▸ **WHAT THE EXERCISE ASKS**
Look through the data below. Show each line where the string "volume" occurs.
==== RECORDS SUPPLIED ====
-- ==== Sys2Proof/Tests/Slice0.lean ====
section
/-! SUPPORT. Tests: ill-formed commands, the manual's worked examples, and for each clause of a statement that has hypotheses
a state and operands that meet them all. -/

namespace Sys2Proof.Tests

open Sys2Proof.Machine

section

set_option Elab.async false
set_option linter.all false

/-! ## States that the witnesses and tests start from -/

/-- A running module: supplies valid, started, READY_BASIC and READY_FULL. -/
def up0 : State :=
  { State.reset with power := { startDue := false, started := true, readyBasic := true, readyFull := true } }

/-- It with partition 1 on nooks 1 and 2, a system nook, an accelerator on port 0, a stage link on port 4, a twin link on
port 8, an expander on tray port 0, a host on tray port 1 and a bridge on tray port 2. -/
def w : State :=
  let x : SaxPort := { st := .up, owner := some 1, lanes := [0], sess := { phase := 3 } }
  { up0 with
    ten := { parts := [{ id := 1, agents := 4, tag := 5, keyPair := some 7 }],
             nooks := (((List.replicate 96 Owner.free).set 0 .system).set 1 (.part 1)).set 2 (.part 1) },
    flash := { prof := { sysNooks := 1 } },
    sax := ((((List.replicate 256 ({} : SaxPort)).set 0 { x with kind := 0, admitted := true, caching := true }).set 4
      { x with kind := 1, owner := none, lanes := [4], admitted := true, peer := some { linkKind := 1, module := 3, port := 4 } }).set 8
      { x with kind := 2, owner := none, lanes := [8], admitted := true, peer := some { linkKind := 2, module := 2, port := 8 } }),
    trays := (((List.replicate 32 ({} : TrayPort)).set 0 { mode := 1, owner := some 1, present := true, up := true, perstLow := false }).set 1
      { mode := 2, owner := some 1, present := true, up := true, perstLow := false }).set 2
      { mode := 3, owner := some 1, present := true, up := true, perstLow := false } }

/-- A command of a Chimney mailbox that may start. -/
def jb (op : Nat) (b : Bytes) : Job := { id := 1, op := op, part := 1, payload := b }
def run (s : State) (j : Job) : State := { s with mantel := { s.mantel with jobs := [j] } }
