-- ==== Sys2Proof/Config.lean ====
section
/-! DEFINITION. What the spec leaves to an implementation or to a standard it does not restate: free values without a
body, so that no proof can see what they are. Each is named in the assumption log (entry 5 and on). -/

namespace Sys2Proof.Config

/-- Code of an event record that a chapter names without giving it a code: block code, then which event. -/
opaque eventCode : Nat → Nat → Nat

/-- Detail bytes of an event record whose chapter gives none: block code, then which event. -/
opaque eventDetail : Nat → Nat → List Byte

/-- SHA-384 of a byte string (03_boot_images.md R84). -/
opaque sha384 : List Byte → List Byte

/-- SHA-384 of an image body of the given length whose listed bytes are these (R84). -/
opaque sha384Body : Nat → List (Nat × Byte) → List Byte

/-- ECDSA P-384 verification of a signature over a byte string with a public key (R84). -/
opaque ecdsaVerify : List Byte → List Byte → List Byte → Bool

/-- HMAC-SHA-384 under the device's tag key over the header's first 0x220 bytes and the body (R84, R86). -/
opaque imageTag : List Byte → List (Nat × Byte) → List Byte

/-- Status recorded for a boot attempt that the initial fill fails (04_memories_ecc.md R105 names none). -/
opaque fillFailStatus : Nat → Nat

/-- Set of the translation cache that holds a function's page (05_host_interface.md, Address translation). -/
opaque atcSet : Nat → Nat → Nat

/-- Where the search for a free tag or policer begins, by free-value index (07_rings.md R190 and
12_traffic_management.md R323 name no order). -/
opaque tagPick : Nat → Nat

/-- Which occupant a random eviction takes, by free-value index (10_forwarding_tables.md R273). -/
opaque evictPick : Nat → Nat

/-- Detail bytes of STQ_ event 0x0001 for a volume, a freeze cause and an error log number (14_storage_queues.md R381 names
them without their places). -/
opaque freezeDetail : Nat → Nat → Nat → List Byte

/-- The 512 bytes of a QP's husk, by QP and free-value index (13_rdma.md: the layout is the device's own). -/
opaque husk : Nat → Nat → List Byte

/-- Identification field of an IPv4 packet that the RDMA engine sends, by free-value index (13_rdma.md gives none). -/
opaque ipv4Id : Nat → Nat

/-- MigReq bit of the base transport header of packets that the RDMA engine sends (13_rdma.md gives none). -/
opaque bthMig : Bool

/-- Data pointer of the Dataset Management command of a volume (14_storage_queues.md R368 gives none). -/
opaque dsmPointer : Nat → List Byte

/-- Which of several channels with work a link's transmitter serves next, by free-value index (15_wilotte_link.md R395
names no order between channels). -/
opaque vcPick : Nat → Nat

/-- Endpoint UUID (21_management.md R522 names the command without its value). -/
opaque uuid : List Byte

/-- Versions of an MCTP message type (R522). -/
opaque mctpVersions : Nat → List Byte

/-- Command set of the vendor-defined messages (R522). -/
opaque vendorSet : List Byte

/-- Versions of a PLDM type (R523). -/
opaque pldmVersion : Nat → List Byte

/-- Repository information and the records of the platform description (R523). -/
opaque pdrInfo : List Byte
opaque pdr : Nat → List Byte

/-- Device identifiers of the firmware update (R524). -/
opaque deviceIds : List Byte

/-- What the island's own sensor of an ID reads while the main domain is in reset, by free-value index (R523). -/
opaque islandSensor : Nat → Nat → Nat

/-- Version and capabilities of the NC-SI package (R528). -/
opaque ncsiVersion : List Byte
opaque ncsiCaps : List Byte

/-- Result of the TransferComplete that reports a failing command of the security processor (21_management.md R524 gives
results for VerifyComplete only). -/
opaque transferFail : Nat → Nat

/-- Timers armed at a level of the timer wheel, as FT_WHEEL_STAT shows them, by free-value index (02_fabric_time.md R57: which
level serves a timer, and when it moves down, is left to the device within its bounds). -/
opaque wheelPending : Nat → Nat → Nat

/-- Bytes that a range scrub has read when it is aborted, by free-value index (04_memories_ecc.md R107). -/
opaque scrubReach : Nat → Nat

/-- Further flow-core clocks that an access outside a thread's own slice takes, by free-value index (17_flow_cores.md R442). -/
opaque stallClocks : Nat → Nat

/-- Does mtval or stval name the address or instruction of an exception of a cause (the RISC-V privileged specification lets
an implementation write zero; 17_flow_cores.md fixes causes 19 and 24 alone). -/
opaque tvalKept : Nat → Bool

end Sys2Proof.Config
end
====
▸ **RESPONSE BELOW**
/-- Detail bytes of STQ_ event 0x0001 for a volume, a freeze cause and an error log number (14_storage_queues.md R381 names
/-- Data pointer of the Dataset Management command of a volume (14_storage_queues.md R368 gives none). -/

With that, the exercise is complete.